**Activity**
Please copy, exactly as they appear below, the lines from the one containing "HostImEffect s.im t.im := by" through the one containing "(startResult im.held ans)".
═══ Data listing ═══
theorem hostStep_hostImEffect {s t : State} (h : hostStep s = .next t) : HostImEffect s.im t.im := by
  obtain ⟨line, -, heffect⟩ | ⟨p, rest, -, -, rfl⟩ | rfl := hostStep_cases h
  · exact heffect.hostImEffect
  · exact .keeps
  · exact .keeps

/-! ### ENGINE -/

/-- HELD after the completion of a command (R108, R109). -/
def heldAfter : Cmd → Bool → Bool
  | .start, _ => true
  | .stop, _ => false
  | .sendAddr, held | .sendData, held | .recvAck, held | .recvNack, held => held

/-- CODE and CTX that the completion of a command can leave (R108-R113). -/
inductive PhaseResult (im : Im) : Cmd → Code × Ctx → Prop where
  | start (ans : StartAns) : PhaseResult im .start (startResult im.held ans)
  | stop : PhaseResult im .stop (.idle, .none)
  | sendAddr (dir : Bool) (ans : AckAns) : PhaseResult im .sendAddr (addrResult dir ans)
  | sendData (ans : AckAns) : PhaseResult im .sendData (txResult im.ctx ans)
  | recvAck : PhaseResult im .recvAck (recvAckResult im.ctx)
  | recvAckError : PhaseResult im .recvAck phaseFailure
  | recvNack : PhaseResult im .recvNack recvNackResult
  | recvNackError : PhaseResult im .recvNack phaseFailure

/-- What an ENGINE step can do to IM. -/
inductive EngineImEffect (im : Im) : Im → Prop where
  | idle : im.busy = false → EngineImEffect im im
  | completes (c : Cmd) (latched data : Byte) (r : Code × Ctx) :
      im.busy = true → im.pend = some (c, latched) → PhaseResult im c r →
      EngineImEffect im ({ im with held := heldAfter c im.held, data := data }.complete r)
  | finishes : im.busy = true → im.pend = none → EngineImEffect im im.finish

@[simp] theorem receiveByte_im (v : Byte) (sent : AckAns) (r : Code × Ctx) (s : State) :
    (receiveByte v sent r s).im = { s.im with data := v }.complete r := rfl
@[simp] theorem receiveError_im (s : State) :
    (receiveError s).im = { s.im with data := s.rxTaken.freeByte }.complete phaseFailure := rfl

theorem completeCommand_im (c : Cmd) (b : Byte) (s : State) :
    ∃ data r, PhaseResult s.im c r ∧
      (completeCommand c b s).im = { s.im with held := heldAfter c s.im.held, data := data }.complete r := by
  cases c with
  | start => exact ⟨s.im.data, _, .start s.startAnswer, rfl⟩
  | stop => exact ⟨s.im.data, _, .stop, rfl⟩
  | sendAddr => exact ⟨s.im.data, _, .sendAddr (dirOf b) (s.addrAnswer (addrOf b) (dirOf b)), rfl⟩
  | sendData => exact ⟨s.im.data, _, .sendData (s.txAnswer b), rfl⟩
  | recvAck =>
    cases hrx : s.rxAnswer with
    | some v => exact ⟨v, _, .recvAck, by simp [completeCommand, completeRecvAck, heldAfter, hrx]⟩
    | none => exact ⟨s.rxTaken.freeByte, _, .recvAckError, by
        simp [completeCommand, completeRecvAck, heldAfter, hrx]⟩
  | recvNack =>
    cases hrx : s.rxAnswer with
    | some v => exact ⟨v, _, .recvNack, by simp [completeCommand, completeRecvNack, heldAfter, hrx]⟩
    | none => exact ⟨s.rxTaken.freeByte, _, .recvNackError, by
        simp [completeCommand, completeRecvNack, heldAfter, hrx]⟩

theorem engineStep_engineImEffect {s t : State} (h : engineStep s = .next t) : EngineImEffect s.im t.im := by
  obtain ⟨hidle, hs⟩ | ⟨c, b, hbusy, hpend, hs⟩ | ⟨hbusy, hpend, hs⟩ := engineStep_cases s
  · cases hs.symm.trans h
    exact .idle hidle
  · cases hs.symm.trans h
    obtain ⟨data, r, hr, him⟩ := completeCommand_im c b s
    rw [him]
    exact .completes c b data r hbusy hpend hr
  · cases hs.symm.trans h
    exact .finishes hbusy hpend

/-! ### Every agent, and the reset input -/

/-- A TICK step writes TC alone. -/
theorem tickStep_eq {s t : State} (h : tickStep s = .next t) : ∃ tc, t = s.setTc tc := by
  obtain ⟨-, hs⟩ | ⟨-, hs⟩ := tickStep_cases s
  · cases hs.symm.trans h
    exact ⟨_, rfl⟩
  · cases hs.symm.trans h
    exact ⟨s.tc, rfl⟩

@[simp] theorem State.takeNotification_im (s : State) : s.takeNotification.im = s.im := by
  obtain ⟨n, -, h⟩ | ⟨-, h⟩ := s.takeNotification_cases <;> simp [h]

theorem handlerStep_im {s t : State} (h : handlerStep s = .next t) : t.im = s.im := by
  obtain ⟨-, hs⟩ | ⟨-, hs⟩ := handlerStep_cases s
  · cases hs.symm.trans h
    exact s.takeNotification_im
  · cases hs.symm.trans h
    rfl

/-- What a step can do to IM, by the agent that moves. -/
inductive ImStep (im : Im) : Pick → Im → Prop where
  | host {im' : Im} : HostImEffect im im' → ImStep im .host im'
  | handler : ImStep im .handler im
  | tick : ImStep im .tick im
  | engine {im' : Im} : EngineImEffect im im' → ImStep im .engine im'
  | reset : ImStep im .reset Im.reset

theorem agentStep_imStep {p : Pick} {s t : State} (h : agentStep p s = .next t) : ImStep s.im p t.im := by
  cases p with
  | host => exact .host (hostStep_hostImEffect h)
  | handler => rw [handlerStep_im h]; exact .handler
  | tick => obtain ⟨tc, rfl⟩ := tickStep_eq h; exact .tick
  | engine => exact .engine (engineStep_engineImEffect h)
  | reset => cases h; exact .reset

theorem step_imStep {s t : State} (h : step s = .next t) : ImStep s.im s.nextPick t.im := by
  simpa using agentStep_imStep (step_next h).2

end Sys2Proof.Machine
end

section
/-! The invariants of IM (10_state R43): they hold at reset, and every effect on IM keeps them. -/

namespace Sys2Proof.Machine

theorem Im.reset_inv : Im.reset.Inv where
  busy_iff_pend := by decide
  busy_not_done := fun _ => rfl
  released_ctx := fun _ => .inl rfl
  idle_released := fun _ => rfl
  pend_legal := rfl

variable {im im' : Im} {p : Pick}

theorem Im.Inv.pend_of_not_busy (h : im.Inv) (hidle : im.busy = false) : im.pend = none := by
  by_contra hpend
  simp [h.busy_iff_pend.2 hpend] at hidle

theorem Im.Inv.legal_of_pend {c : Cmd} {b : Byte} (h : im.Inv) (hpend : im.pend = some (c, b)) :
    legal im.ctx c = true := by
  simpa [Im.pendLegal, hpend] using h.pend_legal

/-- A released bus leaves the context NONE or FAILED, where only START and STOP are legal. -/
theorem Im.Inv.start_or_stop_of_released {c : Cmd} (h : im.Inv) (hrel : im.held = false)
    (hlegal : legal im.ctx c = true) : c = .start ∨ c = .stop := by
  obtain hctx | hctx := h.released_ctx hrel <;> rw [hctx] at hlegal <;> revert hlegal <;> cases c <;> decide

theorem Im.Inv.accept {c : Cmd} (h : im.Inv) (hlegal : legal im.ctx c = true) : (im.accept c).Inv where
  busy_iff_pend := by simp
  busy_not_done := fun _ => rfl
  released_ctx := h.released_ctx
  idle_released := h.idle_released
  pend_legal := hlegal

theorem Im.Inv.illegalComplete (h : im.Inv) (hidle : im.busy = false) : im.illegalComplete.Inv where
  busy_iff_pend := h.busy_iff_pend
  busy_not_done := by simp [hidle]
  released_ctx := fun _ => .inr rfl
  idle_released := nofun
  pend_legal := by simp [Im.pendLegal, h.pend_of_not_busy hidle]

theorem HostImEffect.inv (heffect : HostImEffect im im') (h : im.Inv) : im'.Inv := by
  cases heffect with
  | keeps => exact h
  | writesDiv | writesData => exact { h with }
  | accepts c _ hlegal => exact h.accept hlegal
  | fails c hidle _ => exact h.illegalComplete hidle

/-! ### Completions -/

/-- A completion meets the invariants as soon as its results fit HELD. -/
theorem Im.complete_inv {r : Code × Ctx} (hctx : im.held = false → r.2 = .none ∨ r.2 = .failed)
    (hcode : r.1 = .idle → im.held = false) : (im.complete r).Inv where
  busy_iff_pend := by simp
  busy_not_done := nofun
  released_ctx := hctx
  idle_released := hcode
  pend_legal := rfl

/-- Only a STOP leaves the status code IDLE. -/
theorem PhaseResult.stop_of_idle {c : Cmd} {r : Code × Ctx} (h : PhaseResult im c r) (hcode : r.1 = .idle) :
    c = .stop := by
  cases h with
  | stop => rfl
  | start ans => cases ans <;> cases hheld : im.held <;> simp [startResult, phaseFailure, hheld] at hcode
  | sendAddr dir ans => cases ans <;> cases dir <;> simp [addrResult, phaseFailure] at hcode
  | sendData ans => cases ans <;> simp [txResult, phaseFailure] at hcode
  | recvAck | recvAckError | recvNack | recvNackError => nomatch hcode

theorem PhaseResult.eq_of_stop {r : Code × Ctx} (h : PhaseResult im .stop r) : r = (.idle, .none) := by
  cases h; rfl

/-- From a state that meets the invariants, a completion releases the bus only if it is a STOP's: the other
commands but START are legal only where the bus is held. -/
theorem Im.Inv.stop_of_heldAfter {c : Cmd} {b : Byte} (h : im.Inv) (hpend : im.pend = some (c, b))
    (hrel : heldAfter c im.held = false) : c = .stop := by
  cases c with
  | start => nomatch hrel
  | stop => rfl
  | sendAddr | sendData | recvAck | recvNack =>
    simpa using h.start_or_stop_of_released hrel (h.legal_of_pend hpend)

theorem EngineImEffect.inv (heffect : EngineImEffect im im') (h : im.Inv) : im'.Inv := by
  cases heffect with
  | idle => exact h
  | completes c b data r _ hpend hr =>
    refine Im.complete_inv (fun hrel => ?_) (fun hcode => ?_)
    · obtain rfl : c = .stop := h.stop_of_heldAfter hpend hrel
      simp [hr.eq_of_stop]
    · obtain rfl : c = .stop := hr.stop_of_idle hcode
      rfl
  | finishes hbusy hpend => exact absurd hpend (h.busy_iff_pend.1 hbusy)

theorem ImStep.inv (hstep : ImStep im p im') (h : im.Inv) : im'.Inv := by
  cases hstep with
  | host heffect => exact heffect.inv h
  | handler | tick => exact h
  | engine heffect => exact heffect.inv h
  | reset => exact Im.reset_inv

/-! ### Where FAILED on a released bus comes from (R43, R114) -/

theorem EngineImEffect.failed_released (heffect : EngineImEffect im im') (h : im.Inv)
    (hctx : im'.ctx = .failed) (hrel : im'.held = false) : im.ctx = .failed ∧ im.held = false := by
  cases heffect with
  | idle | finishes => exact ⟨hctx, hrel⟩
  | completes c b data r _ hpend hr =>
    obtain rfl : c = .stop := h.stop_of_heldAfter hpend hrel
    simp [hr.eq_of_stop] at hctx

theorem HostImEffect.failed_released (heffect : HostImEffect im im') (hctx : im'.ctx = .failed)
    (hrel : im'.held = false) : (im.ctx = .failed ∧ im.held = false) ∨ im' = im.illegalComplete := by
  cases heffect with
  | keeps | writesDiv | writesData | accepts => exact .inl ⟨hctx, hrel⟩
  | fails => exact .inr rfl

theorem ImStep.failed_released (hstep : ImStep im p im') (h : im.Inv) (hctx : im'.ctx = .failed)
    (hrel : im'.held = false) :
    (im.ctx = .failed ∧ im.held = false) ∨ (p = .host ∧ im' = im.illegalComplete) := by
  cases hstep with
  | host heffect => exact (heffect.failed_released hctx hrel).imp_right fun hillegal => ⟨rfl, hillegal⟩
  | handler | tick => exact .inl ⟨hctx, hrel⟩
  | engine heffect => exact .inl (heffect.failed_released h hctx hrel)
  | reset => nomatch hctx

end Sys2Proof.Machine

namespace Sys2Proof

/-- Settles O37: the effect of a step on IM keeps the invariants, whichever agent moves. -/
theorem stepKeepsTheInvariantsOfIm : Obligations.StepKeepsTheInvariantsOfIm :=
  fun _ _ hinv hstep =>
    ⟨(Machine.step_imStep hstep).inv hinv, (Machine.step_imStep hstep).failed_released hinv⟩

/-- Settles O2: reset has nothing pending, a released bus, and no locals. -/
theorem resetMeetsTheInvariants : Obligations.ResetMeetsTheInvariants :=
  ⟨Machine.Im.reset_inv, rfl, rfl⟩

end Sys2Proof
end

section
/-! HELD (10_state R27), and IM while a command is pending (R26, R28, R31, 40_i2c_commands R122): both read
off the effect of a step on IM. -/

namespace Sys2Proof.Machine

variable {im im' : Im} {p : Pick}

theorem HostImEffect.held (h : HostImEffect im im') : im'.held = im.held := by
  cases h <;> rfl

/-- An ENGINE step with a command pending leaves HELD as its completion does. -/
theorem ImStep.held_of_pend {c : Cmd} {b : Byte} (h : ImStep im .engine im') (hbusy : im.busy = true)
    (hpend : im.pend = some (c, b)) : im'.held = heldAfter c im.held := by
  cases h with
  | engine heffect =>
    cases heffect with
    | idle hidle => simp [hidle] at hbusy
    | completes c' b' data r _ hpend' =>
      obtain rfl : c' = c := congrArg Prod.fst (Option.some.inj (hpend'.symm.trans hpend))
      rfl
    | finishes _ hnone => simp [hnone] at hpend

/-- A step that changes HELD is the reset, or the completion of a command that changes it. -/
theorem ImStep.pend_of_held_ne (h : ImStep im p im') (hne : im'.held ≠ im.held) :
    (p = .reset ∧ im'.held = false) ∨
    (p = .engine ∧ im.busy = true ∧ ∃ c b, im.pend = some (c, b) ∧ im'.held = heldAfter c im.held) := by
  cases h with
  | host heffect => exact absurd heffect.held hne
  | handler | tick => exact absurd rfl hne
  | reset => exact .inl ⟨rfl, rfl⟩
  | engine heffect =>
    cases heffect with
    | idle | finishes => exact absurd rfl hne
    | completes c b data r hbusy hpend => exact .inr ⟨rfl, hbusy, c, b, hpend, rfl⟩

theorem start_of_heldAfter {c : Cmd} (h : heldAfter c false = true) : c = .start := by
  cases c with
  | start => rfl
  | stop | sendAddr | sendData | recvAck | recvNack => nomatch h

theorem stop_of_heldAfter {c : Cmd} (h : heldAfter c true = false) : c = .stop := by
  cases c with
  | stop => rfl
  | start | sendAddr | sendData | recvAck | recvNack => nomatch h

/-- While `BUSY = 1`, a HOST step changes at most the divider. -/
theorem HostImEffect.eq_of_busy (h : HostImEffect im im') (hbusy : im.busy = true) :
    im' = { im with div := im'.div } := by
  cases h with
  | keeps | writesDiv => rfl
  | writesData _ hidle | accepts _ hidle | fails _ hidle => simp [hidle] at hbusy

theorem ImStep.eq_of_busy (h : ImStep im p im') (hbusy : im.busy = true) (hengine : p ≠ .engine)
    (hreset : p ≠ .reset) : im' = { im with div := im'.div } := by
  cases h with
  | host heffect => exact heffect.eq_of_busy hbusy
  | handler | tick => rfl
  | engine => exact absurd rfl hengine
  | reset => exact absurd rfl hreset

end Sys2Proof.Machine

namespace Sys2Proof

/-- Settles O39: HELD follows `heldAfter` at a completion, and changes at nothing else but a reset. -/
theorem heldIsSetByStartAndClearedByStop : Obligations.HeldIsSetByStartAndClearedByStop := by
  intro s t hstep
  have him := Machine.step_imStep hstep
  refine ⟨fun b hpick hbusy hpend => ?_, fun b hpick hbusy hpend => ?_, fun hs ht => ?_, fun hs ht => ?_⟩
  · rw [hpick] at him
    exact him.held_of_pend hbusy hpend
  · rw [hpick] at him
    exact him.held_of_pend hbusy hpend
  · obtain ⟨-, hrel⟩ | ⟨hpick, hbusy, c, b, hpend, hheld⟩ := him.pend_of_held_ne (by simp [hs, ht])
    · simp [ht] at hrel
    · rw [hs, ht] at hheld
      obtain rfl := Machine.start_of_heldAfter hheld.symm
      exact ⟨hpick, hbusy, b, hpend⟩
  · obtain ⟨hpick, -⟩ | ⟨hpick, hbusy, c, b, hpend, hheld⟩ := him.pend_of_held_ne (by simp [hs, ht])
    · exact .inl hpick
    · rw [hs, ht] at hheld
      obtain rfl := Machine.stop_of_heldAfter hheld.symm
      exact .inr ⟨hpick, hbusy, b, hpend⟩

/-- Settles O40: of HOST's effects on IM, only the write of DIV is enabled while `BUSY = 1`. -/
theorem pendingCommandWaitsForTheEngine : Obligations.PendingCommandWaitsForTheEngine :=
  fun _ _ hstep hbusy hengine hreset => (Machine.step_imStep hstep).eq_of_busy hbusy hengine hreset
═══
═══ Data listing ═══
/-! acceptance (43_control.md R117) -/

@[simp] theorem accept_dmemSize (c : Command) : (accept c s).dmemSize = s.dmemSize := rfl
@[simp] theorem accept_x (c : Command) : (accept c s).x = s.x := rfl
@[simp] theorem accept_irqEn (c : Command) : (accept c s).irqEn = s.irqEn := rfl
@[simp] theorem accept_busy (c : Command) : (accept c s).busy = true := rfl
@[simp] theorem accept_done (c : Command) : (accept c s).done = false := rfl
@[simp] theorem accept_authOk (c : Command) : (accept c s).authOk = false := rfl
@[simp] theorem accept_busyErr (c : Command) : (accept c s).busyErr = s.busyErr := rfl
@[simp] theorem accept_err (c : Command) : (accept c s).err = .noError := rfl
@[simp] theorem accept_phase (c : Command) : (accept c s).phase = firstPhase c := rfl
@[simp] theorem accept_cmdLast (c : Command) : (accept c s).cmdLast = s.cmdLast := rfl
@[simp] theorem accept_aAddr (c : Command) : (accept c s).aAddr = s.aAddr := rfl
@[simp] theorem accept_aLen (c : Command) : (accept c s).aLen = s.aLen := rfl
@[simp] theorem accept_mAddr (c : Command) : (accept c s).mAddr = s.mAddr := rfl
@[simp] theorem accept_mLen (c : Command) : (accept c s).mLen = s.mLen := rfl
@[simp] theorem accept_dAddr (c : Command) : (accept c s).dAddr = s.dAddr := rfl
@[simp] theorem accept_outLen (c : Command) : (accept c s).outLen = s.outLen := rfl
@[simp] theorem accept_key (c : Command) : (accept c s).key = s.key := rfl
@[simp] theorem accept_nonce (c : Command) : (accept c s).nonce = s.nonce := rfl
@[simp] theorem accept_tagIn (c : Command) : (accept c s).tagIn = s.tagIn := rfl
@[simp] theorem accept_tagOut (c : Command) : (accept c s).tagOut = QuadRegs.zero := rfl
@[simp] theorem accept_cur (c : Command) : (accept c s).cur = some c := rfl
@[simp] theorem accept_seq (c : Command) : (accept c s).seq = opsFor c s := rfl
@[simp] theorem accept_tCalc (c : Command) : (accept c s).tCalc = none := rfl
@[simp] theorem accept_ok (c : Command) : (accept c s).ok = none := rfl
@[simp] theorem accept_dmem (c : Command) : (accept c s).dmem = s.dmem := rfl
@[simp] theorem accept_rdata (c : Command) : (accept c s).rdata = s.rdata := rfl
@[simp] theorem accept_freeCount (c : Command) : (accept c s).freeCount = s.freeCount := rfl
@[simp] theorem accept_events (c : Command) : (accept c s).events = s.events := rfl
═══
═══ Data listing ═══
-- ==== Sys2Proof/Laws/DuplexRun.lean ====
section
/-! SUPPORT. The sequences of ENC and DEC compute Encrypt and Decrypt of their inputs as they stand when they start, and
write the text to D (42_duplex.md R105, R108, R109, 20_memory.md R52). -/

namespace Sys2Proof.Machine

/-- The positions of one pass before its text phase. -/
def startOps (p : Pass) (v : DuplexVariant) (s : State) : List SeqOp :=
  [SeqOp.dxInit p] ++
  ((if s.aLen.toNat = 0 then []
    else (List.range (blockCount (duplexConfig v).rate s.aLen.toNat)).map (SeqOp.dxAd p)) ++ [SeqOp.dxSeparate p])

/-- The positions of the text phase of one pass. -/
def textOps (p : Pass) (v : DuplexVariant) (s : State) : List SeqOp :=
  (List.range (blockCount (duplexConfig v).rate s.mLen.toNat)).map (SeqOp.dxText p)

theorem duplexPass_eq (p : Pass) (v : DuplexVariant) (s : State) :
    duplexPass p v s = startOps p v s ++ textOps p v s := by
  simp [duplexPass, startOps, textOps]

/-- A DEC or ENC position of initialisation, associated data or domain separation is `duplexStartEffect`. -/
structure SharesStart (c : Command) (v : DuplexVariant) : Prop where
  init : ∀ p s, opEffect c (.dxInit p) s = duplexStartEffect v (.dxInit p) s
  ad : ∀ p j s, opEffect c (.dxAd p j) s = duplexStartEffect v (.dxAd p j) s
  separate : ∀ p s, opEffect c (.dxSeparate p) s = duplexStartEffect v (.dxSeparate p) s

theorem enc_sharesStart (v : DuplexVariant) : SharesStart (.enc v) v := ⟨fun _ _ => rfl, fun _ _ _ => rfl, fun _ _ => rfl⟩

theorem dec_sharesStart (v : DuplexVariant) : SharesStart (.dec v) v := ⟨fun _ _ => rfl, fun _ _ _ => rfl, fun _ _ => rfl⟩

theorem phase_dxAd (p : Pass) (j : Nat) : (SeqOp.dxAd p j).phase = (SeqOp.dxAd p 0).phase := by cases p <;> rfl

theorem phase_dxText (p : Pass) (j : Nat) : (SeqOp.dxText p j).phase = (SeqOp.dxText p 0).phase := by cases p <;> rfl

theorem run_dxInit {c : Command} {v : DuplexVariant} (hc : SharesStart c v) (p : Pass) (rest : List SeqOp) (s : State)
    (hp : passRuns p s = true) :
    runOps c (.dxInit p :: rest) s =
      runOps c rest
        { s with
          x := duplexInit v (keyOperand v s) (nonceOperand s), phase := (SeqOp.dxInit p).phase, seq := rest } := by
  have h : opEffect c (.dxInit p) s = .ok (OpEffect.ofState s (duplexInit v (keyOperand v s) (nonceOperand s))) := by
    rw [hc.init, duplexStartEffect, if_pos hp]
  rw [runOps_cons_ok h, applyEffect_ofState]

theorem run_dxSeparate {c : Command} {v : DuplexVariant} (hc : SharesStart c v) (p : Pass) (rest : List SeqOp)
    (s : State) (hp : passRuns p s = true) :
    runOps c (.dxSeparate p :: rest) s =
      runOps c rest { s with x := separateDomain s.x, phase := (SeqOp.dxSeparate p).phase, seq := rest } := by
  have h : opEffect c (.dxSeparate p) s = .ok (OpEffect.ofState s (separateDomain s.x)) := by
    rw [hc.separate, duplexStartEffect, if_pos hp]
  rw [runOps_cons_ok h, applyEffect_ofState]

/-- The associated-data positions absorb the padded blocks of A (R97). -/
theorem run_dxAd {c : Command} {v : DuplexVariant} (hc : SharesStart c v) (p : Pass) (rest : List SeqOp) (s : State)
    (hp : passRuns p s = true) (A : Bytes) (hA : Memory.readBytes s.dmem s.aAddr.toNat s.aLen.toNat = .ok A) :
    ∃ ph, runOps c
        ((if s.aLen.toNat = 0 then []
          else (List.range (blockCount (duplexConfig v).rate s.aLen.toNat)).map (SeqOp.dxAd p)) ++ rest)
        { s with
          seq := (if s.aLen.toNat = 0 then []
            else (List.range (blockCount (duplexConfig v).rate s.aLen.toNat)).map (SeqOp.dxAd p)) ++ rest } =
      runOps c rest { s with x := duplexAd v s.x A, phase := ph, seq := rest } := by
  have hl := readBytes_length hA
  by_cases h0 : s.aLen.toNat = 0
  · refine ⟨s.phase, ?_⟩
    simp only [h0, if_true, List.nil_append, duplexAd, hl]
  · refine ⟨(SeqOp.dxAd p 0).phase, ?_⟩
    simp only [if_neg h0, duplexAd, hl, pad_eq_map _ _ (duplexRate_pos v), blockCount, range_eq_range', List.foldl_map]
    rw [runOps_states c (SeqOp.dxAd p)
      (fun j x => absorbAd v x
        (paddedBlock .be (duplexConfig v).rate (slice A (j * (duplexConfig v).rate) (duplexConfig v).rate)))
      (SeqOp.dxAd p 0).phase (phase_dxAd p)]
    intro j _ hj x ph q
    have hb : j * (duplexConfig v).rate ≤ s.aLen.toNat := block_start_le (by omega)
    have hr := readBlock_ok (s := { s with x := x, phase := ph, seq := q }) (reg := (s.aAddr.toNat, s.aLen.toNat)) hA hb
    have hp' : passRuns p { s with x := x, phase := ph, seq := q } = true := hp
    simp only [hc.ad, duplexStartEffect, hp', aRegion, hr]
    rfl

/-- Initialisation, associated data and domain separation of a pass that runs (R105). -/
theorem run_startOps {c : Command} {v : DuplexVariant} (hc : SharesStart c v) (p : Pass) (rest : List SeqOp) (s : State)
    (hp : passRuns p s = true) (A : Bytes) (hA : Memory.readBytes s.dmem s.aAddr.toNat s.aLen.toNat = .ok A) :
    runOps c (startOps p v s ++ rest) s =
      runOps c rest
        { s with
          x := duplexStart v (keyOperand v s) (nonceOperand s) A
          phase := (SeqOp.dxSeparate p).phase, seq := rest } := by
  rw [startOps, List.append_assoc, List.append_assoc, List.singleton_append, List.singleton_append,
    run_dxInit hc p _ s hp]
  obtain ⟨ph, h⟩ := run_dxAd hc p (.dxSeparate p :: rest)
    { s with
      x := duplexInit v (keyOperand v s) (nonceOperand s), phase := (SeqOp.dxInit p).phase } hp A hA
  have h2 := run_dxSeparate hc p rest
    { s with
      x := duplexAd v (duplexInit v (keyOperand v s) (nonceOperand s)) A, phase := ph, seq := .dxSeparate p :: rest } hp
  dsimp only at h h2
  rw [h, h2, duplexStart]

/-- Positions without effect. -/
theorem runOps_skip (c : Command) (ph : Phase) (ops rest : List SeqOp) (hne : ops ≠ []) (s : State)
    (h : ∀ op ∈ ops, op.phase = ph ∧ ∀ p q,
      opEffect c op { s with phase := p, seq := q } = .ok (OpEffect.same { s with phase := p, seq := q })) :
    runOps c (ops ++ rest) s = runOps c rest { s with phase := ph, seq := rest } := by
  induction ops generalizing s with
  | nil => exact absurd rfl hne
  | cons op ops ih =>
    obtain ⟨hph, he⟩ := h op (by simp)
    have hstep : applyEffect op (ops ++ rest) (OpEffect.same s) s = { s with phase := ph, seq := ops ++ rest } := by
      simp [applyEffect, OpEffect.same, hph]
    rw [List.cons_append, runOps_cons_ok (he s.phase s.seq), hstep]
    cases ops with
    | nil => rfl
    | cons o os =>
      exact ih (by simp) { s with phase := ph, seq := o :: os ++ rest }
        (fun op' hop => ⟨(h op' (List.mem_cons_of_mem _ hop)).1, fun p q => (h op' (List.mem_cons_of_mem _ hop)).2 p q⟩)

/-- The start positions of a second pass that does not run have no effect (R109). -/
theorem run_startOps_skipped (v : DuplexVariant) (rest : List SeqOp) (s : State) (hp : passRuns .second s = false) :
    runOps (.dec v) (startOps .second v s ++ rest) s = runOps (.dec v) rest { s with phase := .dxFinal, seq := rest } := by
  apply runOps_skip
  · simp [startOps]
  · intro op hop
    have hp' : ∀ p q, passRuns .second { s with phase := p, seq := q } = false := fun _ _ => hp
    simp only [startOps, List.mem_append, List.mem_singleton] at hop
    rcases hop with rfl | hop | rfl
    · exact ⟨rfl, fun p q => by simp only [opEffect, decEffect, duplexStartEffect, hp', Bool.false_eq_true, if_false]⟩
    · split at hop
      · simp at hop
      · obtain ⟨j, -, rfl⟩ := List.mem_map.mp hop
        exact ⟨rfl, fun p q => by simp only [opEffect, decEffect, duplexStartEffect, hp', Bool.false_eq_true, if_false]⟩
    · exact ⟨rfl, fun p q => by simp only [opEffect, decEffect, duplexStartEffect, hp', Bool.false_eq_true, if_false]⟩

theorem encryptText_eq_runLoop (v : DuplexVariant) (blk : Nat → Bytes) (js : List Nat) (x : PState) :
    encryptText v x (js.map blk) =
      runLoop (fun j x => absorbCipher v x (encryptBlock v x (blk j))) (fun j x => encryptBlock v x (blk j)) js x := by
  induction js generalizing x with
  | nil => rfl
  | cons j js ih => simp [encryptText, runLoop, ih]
═══
**Expected output**
theorem hostStep_hostImEffect {s t : State} (h : hostStep s = .next t) : HostImEffect s.im t.im := by
  obtain ⟨line, -, heffect⟩ | ⟨p, rest, -, -, rfl⟩ | rfl := hostStep_cases h
  · exact heffect.hostImEffect
  · exact .keeps
  · exact .keeps

/-! ### ENGINE -/

/-- HELD after the completion of a command (R108, R109). -/
def heldAfter : Cmd → Bool → Bool
  | .start, _ => true
  | .stop, _ => false
  | .sendAddr, held | .sendData, held | .recvAck, held | .recvNack, held => held

/-- CODE and CTX that the completion of a command can leave (R108-R113). -/
inductive PhaseResult (im : Im) : Cmd → Code × Ctx → Prop where
  | start (ans : StartAns) : PhaseResult im .start (startResult im.held ans)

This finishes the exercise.